* What is needed:
Every line below that has "Host" in it should be copied.

**********

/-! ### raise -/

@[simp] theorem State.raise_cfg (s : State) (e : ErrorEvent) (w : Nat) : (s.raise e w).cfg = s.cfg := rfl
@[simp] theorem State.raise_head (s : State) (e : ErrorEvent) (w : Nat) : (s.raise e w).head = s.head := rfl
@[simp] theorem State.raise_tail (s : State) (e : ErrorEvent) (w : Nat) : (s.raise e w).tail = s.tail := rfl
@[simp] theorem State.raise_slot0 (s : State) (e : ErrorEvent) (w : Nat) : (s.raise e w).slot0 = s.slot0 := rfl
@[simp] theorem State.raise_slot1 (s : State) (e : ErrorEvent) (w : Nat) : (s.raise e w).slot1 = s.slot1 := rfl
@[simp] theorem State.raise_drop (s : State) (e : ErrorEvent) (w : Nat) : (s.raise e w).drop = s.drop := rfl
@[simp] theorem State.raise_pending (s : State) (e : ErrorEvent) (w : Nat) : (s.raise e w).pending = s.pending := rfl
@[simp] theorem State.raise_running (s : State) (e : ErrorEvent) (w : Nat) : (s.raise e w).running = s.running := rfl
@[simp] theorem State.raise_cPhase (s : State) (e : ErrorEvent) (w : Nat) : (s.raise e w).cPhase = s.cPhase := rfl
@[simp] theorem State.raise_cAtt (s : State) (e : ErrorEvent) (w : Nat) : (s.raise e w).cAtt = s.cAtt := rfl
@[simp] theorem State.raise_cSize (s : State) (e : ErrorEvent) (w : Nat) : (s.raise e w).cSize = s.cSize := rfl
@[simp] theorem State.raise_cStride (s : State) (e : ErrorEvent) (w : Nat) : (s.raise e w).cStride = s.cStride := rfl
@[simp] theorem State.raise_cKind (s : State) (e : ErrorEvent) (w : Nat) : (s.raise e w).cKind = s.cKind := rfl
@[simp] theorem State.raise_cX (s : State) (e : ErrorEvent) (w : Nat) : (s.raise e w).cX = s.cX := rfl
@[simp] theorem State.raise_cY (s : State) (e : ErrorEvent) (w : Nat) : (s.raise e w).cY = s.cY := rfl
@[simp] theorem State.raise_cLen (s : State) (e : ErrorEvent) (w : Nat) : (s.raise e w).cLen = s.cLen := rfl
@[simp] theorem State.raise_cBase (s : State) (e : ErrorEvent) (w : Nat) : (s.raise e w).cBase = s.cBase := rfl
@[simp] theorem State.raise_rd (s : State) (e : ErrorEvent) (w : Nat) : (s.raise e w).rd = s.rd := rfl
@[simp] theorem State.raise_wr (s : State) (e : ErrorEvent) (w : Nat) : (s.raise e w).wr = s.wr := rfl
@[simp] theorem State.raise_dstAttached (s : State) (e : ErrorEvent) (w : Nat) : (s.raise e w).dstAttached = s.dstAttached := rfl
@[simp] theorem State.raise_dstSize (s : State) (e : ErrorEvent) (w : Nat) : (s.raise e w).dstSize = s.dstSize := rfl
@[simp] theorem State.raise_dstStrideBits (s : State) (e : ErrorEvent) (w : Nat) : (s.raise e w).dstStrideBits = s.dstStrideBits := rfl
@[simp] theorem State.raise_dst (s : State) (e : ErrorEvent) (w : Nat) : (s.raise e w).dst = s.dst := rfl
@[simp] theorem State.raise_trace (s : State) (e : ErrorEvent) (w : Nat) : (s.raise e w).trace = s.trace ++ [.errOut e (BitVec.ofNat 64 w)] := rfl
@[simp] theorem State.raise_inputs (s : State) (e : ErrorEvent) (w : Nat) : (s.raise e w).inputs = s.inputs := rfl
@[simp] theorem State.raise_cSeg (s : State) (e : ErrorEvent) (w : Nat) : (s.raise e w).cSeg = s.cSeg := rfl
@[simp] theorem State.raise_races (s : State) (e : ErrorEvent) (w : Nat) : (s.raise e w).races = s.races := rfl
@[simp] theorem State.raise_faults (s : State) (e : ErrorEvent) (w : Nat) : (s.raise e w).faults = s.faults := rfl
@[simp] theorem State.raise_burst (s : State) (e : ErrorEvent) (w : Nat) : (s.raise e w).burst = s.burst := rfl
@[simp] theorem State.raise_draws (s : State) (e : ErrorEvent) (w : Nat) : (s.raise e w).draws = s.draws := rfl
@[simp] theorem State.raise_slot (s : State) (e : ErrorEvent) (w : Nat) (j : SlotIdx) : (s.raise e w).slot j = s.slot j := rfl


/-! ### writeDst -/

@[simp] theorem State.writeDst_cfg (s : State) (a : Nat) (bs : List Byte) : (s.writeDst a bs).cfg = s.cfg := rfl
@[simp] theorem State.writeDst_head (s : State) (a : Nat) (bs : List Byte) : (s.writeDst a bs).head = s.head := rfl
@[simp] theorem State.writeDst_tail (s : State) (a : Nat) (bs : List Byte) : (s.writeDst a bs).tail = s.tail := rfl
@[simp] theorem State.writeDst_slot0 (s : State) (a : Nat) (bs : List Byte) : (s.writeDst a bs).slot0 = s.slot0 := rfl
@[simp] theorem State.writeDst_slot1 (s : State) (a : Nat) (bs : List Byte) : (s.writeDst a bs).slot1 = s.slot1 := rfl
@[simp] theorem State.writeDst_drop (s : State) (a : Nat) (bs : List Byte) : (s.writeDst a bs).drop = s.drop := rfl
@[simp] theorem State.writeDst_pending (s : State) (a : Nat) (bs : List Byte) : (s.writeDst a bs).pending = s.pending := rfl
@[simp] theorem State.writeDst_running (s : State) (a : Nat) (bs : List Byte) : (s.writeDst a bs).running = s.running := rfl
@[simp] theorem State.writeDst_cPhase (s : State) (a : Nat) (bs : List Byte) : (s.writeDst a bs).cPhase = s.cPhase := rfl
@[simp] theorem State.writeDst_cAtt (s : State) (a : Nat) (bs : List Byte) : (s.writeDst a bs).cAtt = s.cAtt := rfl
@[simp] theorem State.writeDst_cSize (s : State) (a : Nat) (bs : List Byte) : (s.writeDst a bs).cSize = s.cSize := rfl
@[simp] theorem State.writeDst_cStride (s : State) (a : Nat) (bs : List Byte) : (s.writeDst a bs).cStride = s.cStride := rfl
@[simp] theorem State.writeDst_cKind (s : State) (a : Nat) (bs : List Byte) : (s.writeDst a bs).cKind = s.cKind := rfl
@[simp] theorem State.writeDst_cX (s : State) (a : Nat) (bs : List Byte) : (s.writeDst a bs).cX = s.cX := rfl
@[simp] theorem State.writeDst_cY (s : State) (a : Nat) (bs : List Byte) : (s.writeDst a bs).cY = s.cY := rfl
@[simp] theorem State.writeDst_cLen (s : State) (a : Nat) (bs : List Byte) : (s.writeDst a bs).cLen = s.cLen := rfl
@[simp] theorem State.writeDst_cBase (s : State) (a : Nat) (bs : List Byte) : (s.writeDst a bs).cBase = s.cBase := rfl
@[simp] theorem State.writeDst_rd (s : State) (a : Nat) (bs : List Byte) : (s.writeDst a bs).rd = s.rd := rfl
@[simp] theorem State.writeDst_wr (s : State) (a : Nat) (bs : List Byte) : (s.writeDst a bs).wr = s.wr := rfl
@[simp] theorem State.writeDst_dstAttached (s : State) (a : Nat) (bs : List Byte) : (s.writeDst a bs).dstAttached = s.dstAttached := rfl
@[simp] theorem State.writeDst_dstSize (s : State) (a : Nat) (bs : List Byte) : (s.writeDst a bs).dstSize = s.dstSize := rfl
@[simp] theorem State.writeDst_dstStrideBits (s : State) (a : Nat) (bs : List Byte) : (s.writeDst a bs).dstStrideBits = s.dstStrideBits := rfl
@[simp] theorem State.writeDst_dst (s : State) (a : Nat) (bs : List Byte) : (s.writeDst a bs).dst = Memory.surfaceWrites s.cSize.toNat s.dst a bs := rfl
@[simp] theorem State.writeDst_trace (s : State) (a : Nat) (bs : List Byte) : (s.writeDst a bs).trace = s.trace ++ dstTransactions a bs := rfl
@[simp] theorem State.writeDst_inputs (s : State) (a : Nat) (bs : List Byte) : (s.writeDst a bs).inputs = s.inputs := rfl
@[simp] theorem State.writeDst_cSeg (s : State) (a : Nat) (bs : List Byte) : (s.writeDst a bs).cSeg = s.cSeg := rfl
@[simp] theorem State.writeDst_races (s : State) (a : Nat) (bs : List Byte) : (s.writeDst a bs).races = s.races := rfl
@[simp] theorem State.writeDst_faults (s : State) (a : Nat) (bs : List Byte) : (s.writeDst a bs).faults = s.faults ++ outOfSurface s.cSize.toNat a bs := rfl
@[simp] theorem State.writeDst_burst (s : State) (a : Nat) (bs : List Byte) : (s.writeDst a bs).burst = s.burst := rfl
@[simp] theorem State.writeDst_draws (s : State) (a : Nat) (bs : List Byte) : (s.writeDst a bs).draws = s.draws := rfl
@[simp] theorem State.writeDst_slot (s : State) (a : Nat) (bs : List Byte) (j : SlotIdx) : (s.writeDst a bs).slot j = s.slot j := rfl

**********

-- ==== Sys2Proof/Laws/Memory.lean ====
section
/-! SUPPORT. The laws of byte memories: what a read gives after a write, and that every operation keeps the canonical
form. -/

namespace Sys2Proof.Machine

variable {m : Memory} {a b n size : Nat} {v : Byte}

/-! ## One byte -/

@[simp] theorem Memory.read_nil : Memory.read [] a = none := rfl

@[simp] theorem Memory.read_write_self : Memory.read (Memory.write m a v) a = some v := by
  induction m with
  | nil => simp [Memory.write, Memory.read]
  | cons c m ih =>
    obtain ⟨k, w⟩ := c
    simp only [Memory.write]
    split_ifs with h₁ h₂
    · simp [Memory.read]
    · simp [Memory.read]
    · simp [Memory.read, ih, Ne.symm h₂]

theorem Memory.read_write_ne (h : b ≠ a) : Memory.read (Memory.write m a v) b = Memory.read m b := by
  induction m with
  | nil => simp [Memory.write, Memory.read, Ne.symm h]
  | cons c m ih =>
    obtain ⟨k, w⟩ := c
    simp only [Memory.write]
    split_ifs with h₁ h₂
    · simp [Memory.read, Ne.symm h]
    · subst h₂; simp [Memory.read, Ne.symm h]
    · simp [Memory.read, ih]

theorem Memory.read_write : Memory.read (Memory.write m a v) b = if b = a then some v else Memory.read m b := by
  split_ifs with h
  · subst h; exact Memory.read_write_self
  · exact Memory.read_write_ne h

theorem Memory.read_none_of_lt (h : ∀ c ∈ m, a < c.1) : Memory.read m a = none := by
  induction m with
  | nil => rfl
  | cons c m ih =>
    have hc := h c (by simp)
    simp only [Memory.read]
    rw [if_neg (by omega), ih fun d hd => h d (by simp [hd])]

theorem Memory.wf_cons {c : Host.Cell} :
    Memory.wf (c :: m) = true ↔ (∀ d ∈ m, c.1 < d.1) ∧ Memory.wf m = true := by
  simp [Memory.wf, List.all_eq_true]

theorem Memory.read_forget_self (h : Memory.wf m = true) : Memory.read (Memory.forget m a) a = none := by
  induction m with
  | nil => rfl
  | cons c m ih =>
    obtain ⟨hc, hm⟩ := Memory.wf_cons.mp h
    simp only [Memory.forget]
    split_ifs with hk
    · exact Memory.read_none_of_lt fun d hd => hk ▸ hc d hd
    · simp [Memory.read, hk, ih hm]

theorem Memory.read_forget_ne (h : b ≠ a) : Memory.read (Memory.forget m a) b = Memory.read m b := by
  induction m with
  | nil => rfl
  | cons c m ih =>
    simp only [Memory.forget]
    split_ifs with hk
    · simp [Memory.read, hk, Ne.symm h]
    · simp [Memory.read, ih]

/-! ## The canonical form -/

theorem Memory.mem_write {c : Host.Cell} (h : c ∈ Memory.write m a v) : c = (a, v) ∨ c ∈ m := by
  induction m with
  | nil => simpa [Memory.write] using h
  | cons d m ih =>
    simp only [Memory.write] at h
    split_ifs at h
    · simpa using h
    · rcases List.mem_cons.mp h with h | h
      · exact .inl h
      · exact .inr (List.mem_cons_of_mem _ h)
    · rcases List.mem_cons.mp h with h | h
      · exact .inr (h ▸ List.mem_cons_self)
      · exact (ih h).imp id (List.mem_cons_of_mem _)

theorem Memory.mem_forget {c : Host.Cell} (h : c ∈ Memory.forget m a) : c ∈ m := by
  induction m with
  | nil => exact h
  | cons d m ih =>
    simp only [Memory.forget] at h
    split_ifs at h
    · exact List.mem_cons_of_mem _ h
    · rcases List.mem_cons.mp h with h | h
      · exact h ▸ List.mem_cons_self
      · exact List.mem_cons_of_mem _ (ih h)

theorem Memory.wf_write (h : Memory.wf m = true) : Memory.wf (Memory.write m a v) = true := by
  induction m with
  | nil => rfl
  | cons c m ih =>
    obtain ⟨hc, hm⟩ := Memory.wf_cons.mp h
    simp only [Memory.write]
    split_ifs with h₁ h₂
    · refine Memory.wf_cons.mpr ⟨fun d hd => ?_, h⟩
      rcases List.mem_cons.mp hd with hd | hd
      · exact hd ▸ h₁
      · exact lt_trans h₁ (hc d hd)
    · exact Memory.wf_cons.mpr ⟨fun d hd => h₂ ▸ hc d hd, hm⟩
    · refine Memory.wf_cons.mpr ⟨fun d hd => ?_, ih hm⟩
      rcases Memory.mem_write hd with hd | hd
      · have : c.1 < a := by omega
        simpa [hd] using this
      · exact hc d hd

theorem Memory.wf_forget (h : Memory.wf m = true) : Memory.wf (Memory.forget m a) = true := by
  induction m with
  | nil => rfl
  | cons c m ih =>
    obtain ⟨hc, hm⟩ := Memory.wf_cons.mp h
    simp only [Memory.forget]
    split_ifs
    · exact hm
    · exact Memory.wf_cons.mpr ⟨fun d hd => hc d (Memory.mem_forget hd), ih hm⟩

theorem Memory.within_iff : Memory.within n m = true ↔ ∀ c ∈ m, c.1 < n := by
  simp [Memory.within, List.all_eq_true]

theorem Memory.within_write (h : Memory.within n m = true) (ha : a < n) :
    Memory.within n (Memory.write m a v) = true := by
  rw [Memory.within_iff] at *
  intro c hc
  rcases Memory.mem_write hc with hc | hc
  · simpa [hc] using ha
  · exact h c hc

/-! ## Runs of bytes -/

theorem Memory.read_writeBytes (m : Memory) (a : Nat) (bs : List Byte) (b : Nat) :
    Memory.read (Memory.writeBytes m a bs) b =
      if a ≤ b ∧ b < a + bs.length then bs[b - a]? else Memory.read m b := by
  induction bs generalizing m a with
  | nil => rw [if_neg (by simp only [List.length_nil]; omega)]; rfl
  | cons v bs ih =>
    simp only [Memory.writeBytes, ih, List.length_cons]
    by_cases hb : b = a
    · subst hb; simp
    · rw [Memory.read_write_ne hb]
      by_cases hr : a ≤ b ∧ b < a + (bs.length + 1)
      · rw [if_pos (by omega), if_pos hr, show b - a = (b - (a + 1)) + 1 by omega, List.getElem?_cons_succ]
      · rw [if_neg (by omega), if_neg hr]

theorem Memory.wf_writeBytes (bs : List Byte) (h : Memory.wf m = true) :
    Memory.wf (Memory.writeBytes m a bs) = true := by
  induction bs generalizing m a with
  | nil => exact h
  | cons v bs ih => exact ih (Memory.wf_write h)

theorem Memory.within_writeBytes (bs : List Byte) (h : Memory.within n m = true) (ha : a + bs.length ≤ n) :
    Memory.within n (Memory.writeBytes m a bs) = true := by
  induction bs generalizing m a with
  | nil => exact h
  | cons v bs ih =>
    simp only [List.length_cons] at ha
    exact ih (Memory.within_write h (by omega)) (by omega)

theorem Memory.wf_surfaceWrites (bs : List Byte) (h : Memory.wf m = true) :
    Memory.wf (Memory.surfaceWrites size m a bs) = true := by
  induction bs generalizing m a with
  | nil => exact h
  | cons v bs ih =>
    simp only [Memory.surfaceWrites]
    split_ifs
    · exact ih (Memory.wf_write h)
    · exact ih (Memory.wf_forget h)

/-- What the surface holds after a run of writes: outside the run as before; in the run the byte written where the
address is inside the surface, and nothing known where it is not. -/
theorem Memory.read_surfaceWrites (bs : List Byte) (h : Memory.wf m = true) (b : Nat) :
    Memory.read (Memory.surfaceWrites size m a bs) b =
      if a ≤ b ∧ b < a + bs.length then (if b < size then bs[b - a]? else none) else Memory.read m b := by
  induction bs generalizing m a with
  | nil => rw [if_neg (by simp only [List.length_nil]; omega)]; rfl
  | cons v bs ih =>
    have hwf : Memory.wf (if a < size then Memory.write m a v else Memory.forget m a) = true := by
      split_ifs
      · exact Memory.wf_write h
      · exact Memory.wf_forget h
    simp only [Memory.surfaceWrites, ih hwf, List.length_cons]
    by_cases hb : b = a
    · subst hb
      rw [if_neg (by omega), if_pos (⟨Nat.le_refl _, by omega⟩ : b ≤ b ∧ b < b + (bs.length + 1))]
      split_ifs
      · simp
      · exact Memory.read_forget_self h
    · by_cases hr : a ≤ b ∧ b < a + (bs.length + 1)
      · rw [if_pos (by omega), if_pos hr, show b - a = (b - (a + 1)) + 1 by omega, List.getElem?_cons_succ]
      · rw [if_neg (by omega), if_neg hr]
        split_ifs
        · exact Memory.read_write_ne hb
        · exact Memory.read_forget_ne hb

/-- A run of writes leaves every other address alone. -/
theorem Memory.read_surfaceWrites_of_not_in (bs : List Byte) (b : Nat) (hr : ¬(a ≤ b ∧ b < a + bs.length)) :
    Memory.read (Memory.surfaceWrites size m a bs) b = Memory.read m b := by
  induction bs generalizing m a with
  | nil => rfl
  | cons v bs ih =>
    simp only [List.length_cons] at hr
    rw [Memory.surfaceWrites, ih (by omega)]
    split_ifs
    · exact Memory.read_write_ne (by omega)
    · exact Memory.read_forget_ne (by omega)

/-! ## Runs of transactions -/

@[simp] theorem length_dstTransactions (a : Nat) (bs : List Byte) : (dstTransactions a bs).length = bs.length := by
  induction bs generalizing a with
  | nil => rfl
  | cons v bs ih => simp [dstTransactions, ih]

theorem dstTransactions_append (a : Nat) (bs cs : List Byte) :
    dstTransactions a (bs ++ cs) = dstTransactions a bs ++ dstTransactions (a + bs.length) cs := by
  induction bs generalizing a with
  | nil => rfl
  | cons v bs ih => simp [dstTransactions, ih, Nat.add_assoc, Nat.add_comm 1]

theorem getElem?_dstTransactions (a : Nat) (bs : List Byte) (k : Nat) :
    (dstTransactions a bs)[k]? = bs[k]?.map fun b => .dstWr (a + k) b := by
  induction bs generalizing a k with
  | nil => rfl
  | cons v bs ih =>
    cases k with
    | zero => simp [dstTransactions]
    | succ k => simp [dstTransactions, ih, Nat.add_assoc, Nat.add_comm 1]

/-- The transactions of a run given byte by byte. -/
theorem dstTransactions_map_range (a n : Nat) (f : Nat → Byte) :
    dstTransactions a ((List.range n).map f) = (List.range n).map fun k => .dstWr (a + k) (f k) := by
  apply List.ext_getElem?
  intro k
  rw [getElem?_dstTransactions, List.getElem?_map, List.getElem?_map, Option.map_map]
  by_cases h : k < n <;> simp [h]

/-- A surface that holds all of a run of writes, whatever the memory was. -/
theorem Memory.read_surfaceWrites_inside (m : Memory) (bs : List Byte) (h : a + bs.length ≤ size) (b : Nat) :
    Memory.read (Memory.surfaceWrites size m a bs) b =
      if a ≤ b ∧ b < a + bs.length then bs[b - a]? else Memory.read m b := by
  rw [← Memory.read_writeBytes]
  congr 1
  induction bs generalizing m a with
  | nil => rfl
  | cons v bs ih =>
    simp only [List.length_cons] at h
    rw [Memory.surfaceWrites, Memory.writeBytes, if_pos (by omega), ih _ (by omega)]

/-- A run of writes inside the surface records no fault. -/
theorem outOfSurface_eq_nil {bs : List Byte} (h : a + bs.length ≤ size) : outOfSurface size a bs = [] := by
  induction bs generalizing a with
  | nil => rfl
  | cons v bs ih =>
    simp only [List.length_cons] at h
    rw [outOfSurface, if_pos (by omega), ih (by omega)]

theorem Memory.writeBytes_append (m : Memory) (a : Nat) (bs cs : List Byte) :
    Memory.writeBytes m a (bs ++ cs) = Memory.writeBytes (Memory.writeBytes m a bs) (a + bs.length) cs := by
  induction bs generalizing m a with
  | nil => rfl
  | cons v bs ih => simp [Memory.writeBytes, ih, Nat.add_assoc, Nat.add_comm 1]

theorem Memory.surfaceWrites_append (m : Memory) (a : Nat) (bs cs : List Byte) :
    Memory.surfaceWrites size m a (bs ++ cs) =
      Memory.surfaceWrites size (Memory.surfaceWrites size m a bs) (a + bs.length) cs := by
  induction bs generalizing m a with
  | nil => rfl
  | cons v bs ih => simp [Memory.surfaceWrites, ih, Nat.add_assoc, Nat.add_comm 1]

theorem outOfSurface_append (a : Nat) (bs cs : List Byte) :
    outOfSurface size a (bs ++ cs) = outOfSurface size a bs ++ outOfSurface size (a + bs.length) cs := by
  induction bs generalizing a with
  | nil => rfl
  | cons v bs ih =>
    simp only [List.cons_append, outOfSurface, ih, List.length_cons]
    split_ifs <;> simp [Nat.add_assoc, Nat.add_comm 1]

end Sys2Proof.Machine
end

**********

* Answer to this exercise:
theorem Memory.wf_cons {c : Host.Cell} :
theorem Memory.mem_write {c : Host.Cell} (h : c ∈ Memory.write m a v) : c = (a, v) ∨ c ∈ m := by
theorem Memory.mem_forget {c : Host.Cell} (h : c ∈ Memory.forget m a) : c ∈ m := by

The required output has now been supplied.